XII. Daftar Diagnosis Keperawatan
1. Rumuskan diagnosis dengan rumusan P (permasalahan) dan E (etiologi) berdasarkan pohon masalah
2. Urutkan diagnosis sesuai dengan prioritas.
Pada akhir pengkajian, tulis tempat dan tanggal pengkajian serta tanda tangan dan nama jelas mahasiswa.
PETUNJUK TEKNIS PENGISIAN CATATAN KEPERAWATAN – PIE
1. Pengisian nama, no register, nomer kamar dan diagnosa medis
2. Pemilihan problem sesuai dengan masalah aktual pada pasien sesuai dengan SAKyang sudah tersedia
3. Pengisian B / D dilingkari pada pilihan yang sesuai dengan keadaan pasien dan apabila tidak ada pada pilihan maka ditulis pada tempat yang kosong
4. Tujuan sesuai dengan SAK
5. Kriteria hasil sesuai dengan SAK dan dapat ditambahkan sesuai keadaan pasien bila perlu.
6. Pengisian kolom intervensi dengan memberi tanda Ö pada poin intervensi yang dilakukan.
7. Pengisian waktu untuk intervensi pada tanda (tiap…………) disesuaikan dengan kondisi pasien dan tindakan keperawatan yang dilakukan.

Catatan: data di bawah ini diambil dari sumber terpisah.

-- ==== Sys2Proof/Laws/KeepsCommands.lean ====
section
/-! SUPPORT. Every operation of Machine/Commands.lean leaves the queue, true time and the canonical form of memory and registers alone. -/

namespace Sys2Proof.Machine

theorem keeps_settleRegs {r s : State} (h : Keeps r s) :
    Keeps r (State.settleRegs s) := by
  unfold State.settleRegs
  repeat' with_reducible first
    | assumption | apply keeps_settle | apply keeps_ite

theorem keeps_settleFor {r s : State} (h : Keeps r s) (w : Writer) :
    Keeps r (State.settleFor s w) := by
  unfold State.settleFor
  repeat' with_reducible first
    | assumption | apply keeps_settleRegs | apply keeps_ite

theorem keeps_execTaskMakeReady {r s : State} (h : Keeps r s) (t0 : Fin 256) (w : Writer) (token : Byte) :
    KeepsO r (execTaskMakeReady t0 w token s) := by
  unfold execTaskMakeReady
  repeat' with_reducible first
    | assumption | apply keeps_settleFor | apply keeps_taskWrite | apply keeps_next

theorem keeps_execTaskCancel {r s : State} (h : Keeps r s) (t0 : Fin 256) (w : Writer) (token : Byte) (woken : Bool) :
    KeepsO r (execTaskCancel t0 w token woken s) := by
  unfold execTaskCancel
  repeat' with_reducible first
    | assumption | apply keeps_settleFor | apply keeps_taskWrite | apply keeps_next

theorem keeps_execTaskEnable {r s : State} (h : Keeps r s) (t0 : Fin 256) (w : Writer) (token : Byte) :
    KeepsO r (execTaskEnable t0 w token s) := by
  unfold execTaskEnable
  repeat' with_reducible first
    | assumption | apply keeps_settleFor | apply keeps_taskWrite | apply keeps_next

theorem keeps_execTaskDisable {r s : State} (h : Keeps r s) (t0 : Fin 256) (w : Writer) (token : Byte) (woken : Bool) :
    KeepsO r (execTaskDisable t0 w token woken s) := by
  unfold execTaskDisable
  repeat' with_reducible first
    | assumption | apply keeps_settleFor | apply keeps_taskWrite | apply keeps_next

theorem keeps_execL7Kick {r s : State} (h : Keeps r s) (w : Writer) (checked : Bool) (kick : Byte) (token : Byte) :
    KeepsO r (execL7Kick w checked kick token s) := by
  unfold execL7Kick
  repeat' first
    | (with_reducible first
        | assumption | apply keeps_settleFor | apply keeps_commandWrite | apply keeps_kick | apply keeps_next)
    | extract_lets +onlyGivenNames x | intro x hx | intro x

theorem keeps_execMtxFenceGo {r s : State} (h : Keeps r s) (w : Writer) (token : Byte) (go : Bool) :
    KeepsO r (execMtxFenceGo w token go s) := by
  unfold execMtxFenceGo
  repeat' first
    | (with_reducible first
        | assumption | apply keeps_settleFor | apply keeps_commandWrite | apply keeps_fenceWrite | apply keeps_next)
    | extract_lets +onlyGivenNames x | intro x hx | intro x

8. Intervensi dapat ditambahkan bila perlu.
9. Pengisian kolom evaluasi dilakukan setiap akhir dinas (Pagi,Siang, Malam)
10. Kolom jam diisi berdasarkan waktu pelaksanaan evaluasi .
11. Kolom evaluasi diisi berdasarkan SOAP.
12. Kolom paraf diisi oleh perawat primer yang bertanggung jawab pada pasien saat itu.